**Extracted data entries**

== Segment start ==

-- ==== Sys2Proof/Machine/Engine.lean ====
section
/-!
DEFINITION. The command engine (12_command_packets.md): the opcode table, the judging order of Table 12-4, relaying, and
the course of a command from its arrival to its reply.
-/

namespace Sys2Proof.Machine

open Reg Bits

/-- Who carries a command out (R383): Porter, Porter as a long operation, the hardware fast path. -/
inductive Kind where
  | p
  | l
  | f
  deriving DecidableEq, Repr

/-- A row of Table 12-5: opcode, permission mask of Table 12-3 (0 where `permsNeeded` states it), kind, carried out in
MINIMAL, parameter length (R380; `none` where a formula governs it). -/
structure OpRow where
  op : Nat
  perm : Nat
  kind : Kind
  minimal : Bool
  len : Option Nat
  deriving DecidableEq, Repr

/-- Permission masks (Table 12-3). -/
def pOBSERVE : Nat := 0x001
def pCOUNTERS : Nat := 0x002
def pCONFIGURE : Nat := 0x004
def pACQUIRE : Nat := 0x008
def pTIME : Nat := 0x010
def pLINKS : Nat := 0x020
def pREDUNDANCY : Nat := 0x040
def pMEMORY_TEST : Nat := 0x080
def pCALIBRATE : Nat := 0x100
def pUPDATE : Nat := 0x200
def pCREDENTIALS : Nat := 0x400
def pSHUTTER : Nat := 0x800

/-- Table 12-5, blocks 0x0 to 0x3. -/
def opTable0 : List OpRow :=
  [⟨0x0001, pOBSERVE, .p, true, some 0⟩, ⟨0x0002, pOBSERVE, .p, true, some 0⟩, ⟨0x0003, pCONFIGURE, .p, true, some 4⟩,
   ⟨0x0004, 0, .p, true, some 8⟩, ⟨0x0005, 0, .p, true, none⟩, ⟨0x0006, 0, .p, true, some 4⟩,
   ⟨0x0007, pCONFIGURE, .p, true, some 0⟩, ⟨0x0010, pUPDATE, .p, true, some 8⟩, ⟨0x0011, pUPDATE, .p, true, none⟩,
   ⟨0x0012, pUPDATE, .l, true, some 0⟩, ⟨0x0013, pUPDATE, .p, true, some 4⟩, ⟨0x0020, pOBSERVE, .p, true, some 12⟩,
   ⟨0x0021, pCONFIGURE, .p, true, some 32⟩, ⟨0x0030, pOBSERVE, .p, true, some 0⟩, ⟨0x0040, 0, .p, true, some 4⟩,
   ⟨0x1001, pCONFIGURE, .p, false, some 12⟩, ⟨0x1002, pOBSERVE, .p, false, some 4⟩,
   ⟨0x1003, pCONFIGURE, .p, false, some 12⟩, ⟨0x1004, pACQUIRE, .p, false, some 24⟩,
   ⟨0x1005, 0, .p, false, some 8⟩, ⟨0x2001, pCONFIGURE, .p, false, some 12⟩,
   ⟨0x2002, pCONFIGURE, .p, false, none⟩, ⟨0x2003, pACQUIRE, .p, false, some 4⟩,
   ⟨0x3001, pCONFIGURE, .p, false, some 16⟩, ⟨0x3002, pCONFIGURE, .p, false, some 8⟩,
   ⟨0x3003, pACQUIRE, .p, false, some 12⟩]

/-- Table 12-5, blocks 0x4 to 0x7. -/
def opTable1 : List OpRow :=
  [⟨0x4001, pOBSERVE, .p, true, some 0⟩, ⟨0x4002, pTIME, .p, false, some 24⟩, ⟨0x4003, pTIME, .p, false, some 4⟩,
   ⟨0x4004, 0, .p, false, some 24⟩, ⟨0x4005, pTIME, .p, false, some 8⟩, ⟨0x4006, pOBSERVE, .p, true, some 0⟩,
   ⟨0x5001, pCONFIGURE, .p, false, some 8⟩, ⟨0x5002, pACQUIRE, .l, false, some 16⟩,
   ⟨0x5003, pOBSERVE, .p, false, some 4⟩, ⟨0x6001, pCONFIGURE, .p, false, some 20⟩,
   ⟨0x6002, pACQUIRE, .p, false, some 40⟩, ⟨0x6003, pACQUIRE, .p, false, some 4⟩, ⟨0x6004, pACQUIRE, .p, false, some 20⟩,
   ⟨0x6005, pACQUIRE, .l, false, some 32⟩, ⟨0x6006, pCONFIGURE, .p, false, some 8⟩,
   ⟨0x7001, pCONFIGURE, .p, false, some 16⟩, ⟨0x7002, pCONFIGURE, .p, false, some 24⟩,
   ⟨0x7003, pCONFIGURE, .p, false, some 20⟩, ⟨0x7004, pCONFIGURE, .p, false, some 20⟩,
   ⟨0x7005, pCONFIGURE, .p, false, some 4⟩]

/-- Table 12-5, blocks 0x8 to 0xF. -/
def opTable2 : List OpRow :=
  [⟨0x8001, pCONFIGURE, .p, false, some 12⟩, ⟨0x8002, pOBSERVE, .p, true, some 4⟩, ⟨0x8003, pACQUIRE, .f, true, none⟩,
   ⟨0x8004, pCONFIGURE, .p, false, some 8⟩, ⟨0x8005, pSHUTTER, .f, true, some 20⟩, ⟨0x8006, pSHUTTER, .f, true, some 4⟩,
   ⟨0x9001, pCONFIGURE, .p, false, some 4⟩, ⟨0x9002, pCONFIGURE, .l, false, none⟩,
   ⟨0x9003, pCONFIGURE, .p, false, some 4⟩, ⟨0xA001, pLINKS, .p, true, some 12⟩, ⟨0xA002, pOBSERVE, .p, true, some 4⟩,
   ⟨0xA003, pLINKS, .l, true, some 12⟩, ⟨0xA004, pLINKS, .p, true, some 16⟩, ⟨0xA005, pLINKS, .p, true, some 4⟩,
   ⟨0xA006, pLINKS, .p, true, some 4⟩, ⟨0xB001, pCREDENTIALS, .p, true, some 32⟩, ⟨0xB002, pCREDENTIALS, .p, true, some 4⟩,
   ⟨0xB003, pOBSERVE, .p, true, some 0⟩, ⟨0xC001, pREDUNDANCY, .p, false, none⟩, ⟨0xC002, pOBSERVE, .p, true, none⟩,
   ⟨0xC003, pREDUNDANCY, .f, true, some 8⟩, ⟨0xC004, pREDUNDANCY, .f, true, some 8⟩, ⟨0xC005, pREDUNDANCY, .f, true, some 8⟩,
   ⟨0xC006, pREDUNDANCY, .l, false, some 4⟩, ⟨0xD001, pMEMORY_TEST, .l, true, some 24⟩, ⟨0xD002, pOBSERVE, .p, true, some 4⟩,
   ⟨0xD003, pMEMORY_TEST, .p, false, some 12⟩, ⟨0xE001, pCOUNTERS, .p, true, some 36⟩, ⟨0xE002, pCOUNTERS, .p, true, some 4⟩,
   ⟨0xE003, pCOUNTERS, .p, true, some 4⟩, ⟨0xF001, pCALIBRATE, .l, false, some 4⟩,
   ⟨0xF002, pOBSERVE, .p, true, some 0⟩, ⟨0xF003, pOBSERVE, .p, true, some 12⟩,
   ⟨0xF004, pCALIBRATE, .p, false, some 8⟩]

/-- The opcodes of Table 12-5, and no others (R383). -/
def opTable : List OpRow := opTable0 ++ opTable1 ++ opTable2

/-- The row of an opcode. -/
def opRow (op : Nat) : Option OpRow := opTable.find? fun r => r.op == op

/-- The parameter length a command defines (R380): its fixed length, the formula of a command with a variable length, or
the length of the op or page it names. A reserved op or page has no length of its own and is refused with BAD_PARAM.
(DEDUCED, log entry 8). -/
def lenOk (op : Nat) (ps : List Byte) : Bool :=
  match op with
  | 0x0005 => ps.length == 8 + 4 * num ps 4 4
  | 0x0011 => decide (8 ≤ ps.length)
  | 0x2002 => ps.length == 8 + 4 * num ps 1 1
  | 0x8003 => ps.length == 4 + 24 * num ps 0 2
  | 0x9002 => ps.length == 20 + 16 * num ps 16 1
  | 0xC001 => match num ps 0 1 with
    | 0 => ps.length == 16
    | 1 => ps.length == 8
    | _ => true
  | 0xC002 => match num ps 0 1 with
    | 0 | 1 => ps.length == 4
    | 2 => ps.length == 12
    | _ => true
  | _ => match opRow op with
    | some r => match r.len with
      | some n => ps.length == n
      | none => true
    | none => true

== Segment end ==

From the line holding "the course of" to the line holding "[⟨0x0001, pOBSERVE, .p, true, some", inclusive, restate each line above exactly as written.

the course of a command from its arrival to its reply.
-/

namespace Sys2Proof.Machine

open Reg Bits

/-- Who carries a command out (R383): Porter, Porter as a long operation, the hardware fast path. -/
inductive Kind where
  | p
  | l
  | f
  deriving DecidableEq, Repr

/-- A row of Table 12-5: opcode, permission mask of Table 12-3 (0 where `permsNeeded` states it), kind, carried out in
MINIMAL, parameter length (R380; `none` where a formula governs it). -/
structure OpRow where
  op : Nat
  perm : Nat
  kind : Kind
  minimal : Bool
  len : Option Nat
  deriving DecidableEq, Repr

/-- Permission masks (Table 12-3). -/
def pOBSERVE : Nat := 0x001
def pCOUNTERS : Nat := 0x002
def pCONFIGURE : Nat := 0x004
def pACQUIRE : Nat := 0x008
def pTIME : Nat := 0x010
def pLINKS : Nat := 0x020
def pREDUNDANCY : Nat := 0x040
def pMEMORY_TEST : Nat := 0x080
def pCALIBRATE : Nat := 0x100
def pUPDATE : Nat := 0x200
def pCREDENTIALS : Nat := 0x400
def pSHUTTER : Nat := 0x800

/-- Table 12-5, blocks 0x0 to 0x3. -/
def opTable0 : List OpRow :=
  [⟨0x0001, pOBSERVE, .p, true, some 0⟩, ⟨0x0002, pOBSERVE, .p, true, some 0⟩, ⟨0x0003, pCONFIGURE, .p, true, some 4⟩,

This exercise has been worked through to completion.